September 23, 2014

Another way the Fed could have handled the recession

Fiscal Times - The Federal Reserve has been conducting a grand experiment since the U.S. economy tumbled into the Great Recession. After the housing market collapsed in 2008, the Federal Reserve lowered interest rates to rock bottom levels in hopes of boosting borrowing and spending. It also went a step further, buying trillions of dollars in Treasury bonds and mortgage-backed securities with the hope of boosting the housing market and therefore the economy.

The Fed acknowledged Wednesday that, as the economic recovery slowly builds, the grand experiment is now coming to an end. The Fed’s program of monthly bond purchases is now set to end next month and policymakers are looking ahead to raising interest rates for the first time since 2006.

But in an intriguing piece just published in Foreign Affairs, Brown University political economist Mark Blyth and London-based hedge fund manager Eric Lonergan argue the Fed could have done better by pursuing a far different type of grand policy experiment.

"Instead of trying to drag down the top, governments should boost the bottom," they write in an article titled: "Print Less But Transfer More: Why Central Banks Should Give Money Directly to the People."

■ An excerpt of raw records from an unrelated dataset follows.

-- ==== Sys2Proof/Laws/Step.lean ====
section
/-! SUPPORT. What one step can do (rules R61, R70, R72, R190), said once: the strikes and the commands they are counted in, and the
inversion of `step`. -/

namespace Sys2Proof.Machine

open Sys2Proof

/-! ### The strikes still to come -/

@[simp] theorem passCommand_nil : passCommand [] = [] := rfl

@[simp] theorem passCommand_cons (k : ResetStrike) (later : List ResetStrike) :
    passCommand (k :: later) = { k with commands := k.commands - 1 } :: later := rfl

/-- A command put ahead of the strikes and then begun leaves them as they were. -/
@[simp] theorem passCommand_expectCommand (ks : List ResetStrike) : passCommand (expectCommand ks) = ks := by
  cases ks <;> rfl

@[simp] theorem dueStrike_of_nil {s : State} (h : s.resets = []) : s.dueStrike = none := by simp [State.dueStrike, h]

theorem dueStrike_some {s : State} {k : ResetStrike} {later : List ResetStrike} :
    s.dueStrike = some (k, later) ↔ s.resets = k :: later ∧ k.commands = 0 := by
  unfold State.dueStrike
  cases s.resets with
  | nil => simp
  | cons j js =>
    by_cases h : j.commands = 0
    · simp only [h, if_true, Option.some.injEq, Prod.mk.injEq, List.cons.injEq]
      exact ⟨fun ⟨e, l⟩ => ⟨⟨e, l⟩, e ▸ h⟩, And.left⟩
    · simp only [h, if_false, reduceCtorEq, List.cons.injEq, false_iff]
      exact fun ⟨⟨e, _⟩, k0⟩ => h (e ▸ k0)

/-- No strike falls in a command that is put at the head of the stream. -/
@[simp] theorem dueStrike_prependCommand (s : State) (bs : List Byte) : (s.prependCommand bs).dueStrike = none := by
  simp only [State.dueStrike, State.prependCommand_resets]
  cases s.resets <;> simp [expectCommand]

/-! ### A command, and what becomes of one that a strike abandons -/

theorem runCommand_of_none {s : State} (h : s.dueStrike = none) (run : State → Host.Outcome State Fault Refusal)
    (rest : List Byte) : runCommand run rest s = run (s.take rest) := by
  simp [runCommand, h]

theorem runCommand_of_some {s : State} {k : ResetStrike} {later : List ResetStrike} (h : s.dueStrike = some (k, later))
    (run : State → Host.Outcome State Fault Refusal) (rest : List Byte) :
    runCommand run rest s = abandonCommand k later s (run (s.take rest)) := by
  simp [runCommand, h]

/-- Everything a command can come to: what it comes to by itself, or the strike that falls in it, with some of its line writes made. -/
theorem runCommand_next {run : State → Host.Outcome State Fault Refusal} {rest : List Byte} {s t : State}
    (h : runCommand run rest s = .next t) : run (s.take rest) = .next t ∨
      ∃ k later u, s.resets = k :: later ∧ k.commands = 0 ∧ run (s.take rest) = .next u ∧
        t = applyReset { s with pinWrites := s.pinWrites + min k.writes (u.pinWrites - s.pinWrites) } k later := by
  cases hd : s.dueStrike with
  | none => exact .inl (by rwa [runCommand_of_none hd] at h)
  | some p =>
    obtain ⟨k, later⟩ := p
    obtain ⟨hr, hk⟩ := dueStrike_some.mp hd
    rw [runCommand_of_some hd] at h
    cases hu : run (s.take rest) with
    | next u =>
      rw [hu] at h
      exact .inr ⟨k, later, u, hr, hk, rfl, (Host.Outcome.next.inj h).symm⟩
    | fault f => rw [hu] at h; cases h
    | refused f => rw [hu] at h; cases h

/-- Everything a step can do: run the decoded command, answer an undefined byte, reset the block, or wait. -/
theorem step_cases {s t : State} (h : step s = .next t) :
    (∃ i rest, decode s.input = .packet i rest ∧ exec i (s.take rest) = .next t) ∨
    (∃ op rest, decode s.input = .illegal op rest ∧ t = takeFault .illegalCommand (s.take rest)) ∨
    (∃ n k later, s.resets = k :: later ∧ t = applyReset { s with pinWrites := s.pinWrites + n } k later) ∨
    (decode s.input = .incomplete ∧ s.resets = [] ∧ t = s) := by
  unfold step at h
  split at h
  · rename_i i rest hd
    rcases runCommand_next h with h | ⟨k, later, u, hr, -, -, rfl⟩
    · exact .inl ⟨i, rest, hd, h⟩
    · exact .inr (.inr (.inl ⟨_, k, later, hr, rfl⟩))
  · rename_i op rest hd
    rcases runCommand_next h with h | ⟨k, later, u, hr, -, -, rfl⟩
    · exact .inr (.inl ⟨op, rest, hd, (Host.Outcome.next.inj h).symm⟩)
    · exact .inr (.inr (.inl ⟨_, k, later, hr, rfl⟩))
  · rename_i hd
    have h := (Host.Outcome.next.inj h).symm
    unfold awaitInput at h
    split at h
    · exact .inr (.inr (.inr ⟨hd, by assumption, h⟩))
    · exact .inr (.inr (.inl ⟨0, _, _, by assumption, h⟩))

end Sys2Proof.Machine
end

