theorem samplesTo_frameLineWrites (st : Strip) : SamplesTo (frameLineWrites st) (frameBits st) := by
  rw [frameLineWrites, lampPackets_eq_bits, frameBits_eq]
  exact ((samplesTo_holdWrites false 32).append
    (samplesTo_flatMap _ fun q => samplesTo_bitWrites (frameBit st (32 + q)))).append (samplesTo_holdWrites true 32)

/-- Rule R124: what a frame's events sample to is the frame's bits. -/
theorem sampledBits_frameEvents (last : LineLevel) (st : Strip) :
    sampledBits last (frameEvents st) = (frameBits st).map .driven := by
  obtain ⟨last', h⟩ := samplesTo_frameLineWrites st last
  simpa [frameEvents_eq, sampledBits] using h []

theorem frameEvents_length (st : Strip) : (frameEvents st).length = 898 := by
  rw [frameEvents_eq, List.length_map, frameLineWrites_length]

end Sys2Proof.Machine
end

section
/-! `SHOW` (42_protocol_encoder.md sections 2 and 3): an accepted `SHOW` is the line writes of the frame of the strip it began with. -/

namespace Sys2Proof.Machine

/-- An accepted `SHOW` (rule R120). -/
theorem exec_showFrame_of_active {s : State} (hs : s.dstate = .active) (h : s.AcceptsNext 898) :
    exec .showFrame s = .next (respond .ok (s.sent (frameLineWrites s.strip))) := by
  change execShow s = _
  rw [execShow, gate_active hs (by decide), Run.done_andThen, writeFrame_eq,
    sendAll_accepted (by rwa [frameLineWrites_length]), complete_done]

theorem execAll_cons {i : Instr} {s t : State} (h : exec i s = .next t) (is : List Instr) :
    execAll (i :: is) s = execAll is t := by
  simp only [execAll, h]

/-- Settles O17: `SHOW` sends the frame of the strip and nothing else of the state goes into it, and it leaves the strip, the mode and the
collaborator as they were, so a second `SHOW` sends the same frame. -/
theorem frameIsAFunctionOfStripAlone : Obligations.FrameIsAFunctionOfStripAlone := by
  constructor
  · intro s s' hs hs' hstrip h h'
    refine ⟨frameEvents s.strip, _, _, frameEvents_length _, sampledBits_frameEvents _ _,
      exec_showFrame_of_active hs h, exec_showFrame_of_active hs' h', ?_, ?_⟩
    · simp [frameEvents_eq]
    · simp [frameEvents_eq, hstrip]
  · intro s hs h
    have first := exec_showFrame_of_active hs (AcceptsNext.of_le h (by decide))
    have second := exec_showFrame_of_active (s := respond .ok (s.sent (frameLineWrites s.strip))) (by simpa using hs)
      (AcceptsNext.shift (m := 898) h (by simp) (by simp [frameLineWrites_length]))
    refine ⟨frameEvents s.strip, _, frameEvents_length _, sampledBits_frameEvents _ _,
      (execAll_cons first _).trans (execAll_cons second _), ?_⟩
    simp [frameEvents_eq]

end Sys2Proof.Machine
end

section
/-! The packet of a command (30_encoding.md sections 2 to 6): each field of a packet is taken exactly from the bytes that put it there. From these
equivalences, one for each field and format, come the round trip in both directions and the unique splitting of a stream. -/

namespace Sys2Proof

-- One theorem at a time: the whole text is compiled at once, and its threads share one limit of memory.
set_option Elab.async false

/-! ### The fields (rules R45, R64 to R68) -/

theorem foldl_beBytes (n v acc : Nat) :
    (beBytes n v).foldl (fun a b => 256 * a + b.toNat) acc = acc * 256 ^ n + v % 256 ^ n := by
  induction n generalizing acc with
  | zero => simp [beBytes, Nat.mod_one]
  | succ n ih =>
    rw [beBytes, List.foldl_cons, ih, BitVec.toNat_ofNat, pow_succ 256 n, Nat.mod_mul (x := v)]
    ring

/-- A number that fits `n` bytes is read back from them (rule R45). -/
theorem beNat_beBytes {n v : Nat} (h : v < 256 ^ n) : beNat (beBytes n v) = v := by
  rw [beNat, foldl_beBytes, Nat.zero_mul, Nat.zero_add, Nat.mod_eq_of_lt h]

theorem beNat_concat (bs : List Byte) (b : Byte) : beNat (bs ++ [b]) = 256 * beNat bs + b.toNat :=
  List.foldl_concat ..

/-- The last of a number's bytes is its lowest one (rule R45). -/
theorem beBytes_succ_concat (n v : Nat) : beBytes (n + 1) v = beBytes n (v / 256) ++ [BitVec.ofNat 8 v] := by
  induction n with
  | zero => simp [beBytes]
  | succ n ih =>
    rw [beBytes, ih, beBytes, Nat.div_div_eq_div_mul, pow_succ', List.cons_append]

/-- The bytes of a field are those of the number they stand for, which fits them (rule R45). -/
theorem beNat_lt_and_beBytes_beNat (bs : List Byte) :
    beNat bs < 256 ^ bs.length ∧ beBytes bs.length (beNat bs) = bs := by
  induction bs using List.reverseRecOn with
  | nil => exact ⟨Nat.one_pos, rfl⟩
  | append_singleton bs b ih =>
    obtain ⟨hlt, heq⟩ := ih
    have hb := b.isLt
    rw [List.length_append, List.length_singleton, beNat_concat, beBytes_succ_concat,
      show (256 * beNat bs + b.toNat) / 256 = beNat bs by omega, heq, pow_succ]
    refine ⟨by omega, congrArg (bs ++ [·]) (BitVec.eq_of_toNat_eq ?_)⟩
    rw [BitVec.toNat_ofNat]
    omega

theorem takeBytes_eq_some {n : Nat} {bs xs rest : List Byte} :
    takeBytes n bs = some (xs, rest) ↔ xs.length = n ∧ bs = xs ++ rest := by
  constructor
  · exact fun h => (takeBytes_some h).symm
  · rintro ⟨rfl, rfl⟩
    exact takeBytes_append xs rest

theorem takeNat_eq_some {n v : Nat} {bs rest : List Byte} :
    takeNat n bs = some (v, rest) ↔ v < 256 ^ n ∧ bs = beBytes n v ++ rest := by
  have hdef : takeNat n bs = (takeBytes n bs).map fun p => (beNat p.1, p.2) := by
    unfold takeNat
    cases takeBytes n bs <;> rfl
  simp only [hdef, Option.map_eq_some_iff, Prod.exists, Prod.mk.injEq, takeBytes_eq_some]
  constructor
  · rintro ⟨xs, _, ⟨rfl, rfl⟩, rfl, rfl⟩
    obtain ⟨hlt, heq⟩ := beNat_lt_and_beBytes_beNat xs
    exact ⟨hlt, by rw [heq]⟩
  · rintro ⟨hlt, rfl⟩
    exact ⟨beBytes n v, rest, ⟨beBytes_length n v, rfl⟩, beNat_beBytes hlt, rfl⟩
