-- ==== Sys2Proof/Machine/Step.lean ====
section
/-! DEFINITION. The step of the part: the command at the front of the queue; on an empty queue the timer event that is due, else
one tick of the line clock (assumption log 2). -/

namespace Sys2Proof.Machine

/-- One step on an empty queue: the event that is due, or one tick. -/
def State.idleStep (s : State) : Host.Outcome State Fault Refusal :=
  match s.nextDue with
  | some c => exec c s
  | none => .next s.tick

/-- One step: the command at the front of the queue is executed with the queue's rest; an empty queue idles. -/
def step (s : State) : Host.Outcome State Fault Refusal :=
  match s.pending with
  | c :: rest => exec c { s with pending := rest }
  | [] => s.idleStep

/-- `s` with the command that a table word spells at the front of its queue; unchanged where the word spells none (no row of
the table gives bits). -/
def State.withFetchWord (s : State) (nbits w : Nat) : State :=
  match Sys2Proof.decodeTableWord nbits w with
  | some c => { s with pending := c :: s.pending }
  | none => s

end Sys2Proof.Machine
end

The housing market can contribute nearly 20 percent to gross domestic product when it's humming along, but excessive home borrowing and the subsequent overheating of the housing market got the American economy into such trouble in the first place. So instead of policies meant to boost home buying, Blyth and Lonergan contend the Federal Reserve should instead give money directly to people. For the trillions already doled out to the financial sector via those “quantitative easing” asset purchases, every tax-paying family in America could have been on the receiving end of $56,000, based on back-of-the-envelope calculations by Blyth. Even if the actual number was lower, the result, the authors contend, would be an economic boost fueled not by re-inflating the housing market but by consumer spending, which accounts for nearly 70 percent of America's GDP.

1 comment:

Anonymous said...

Why does it take 7 years and an academic study to lend credence to common sense?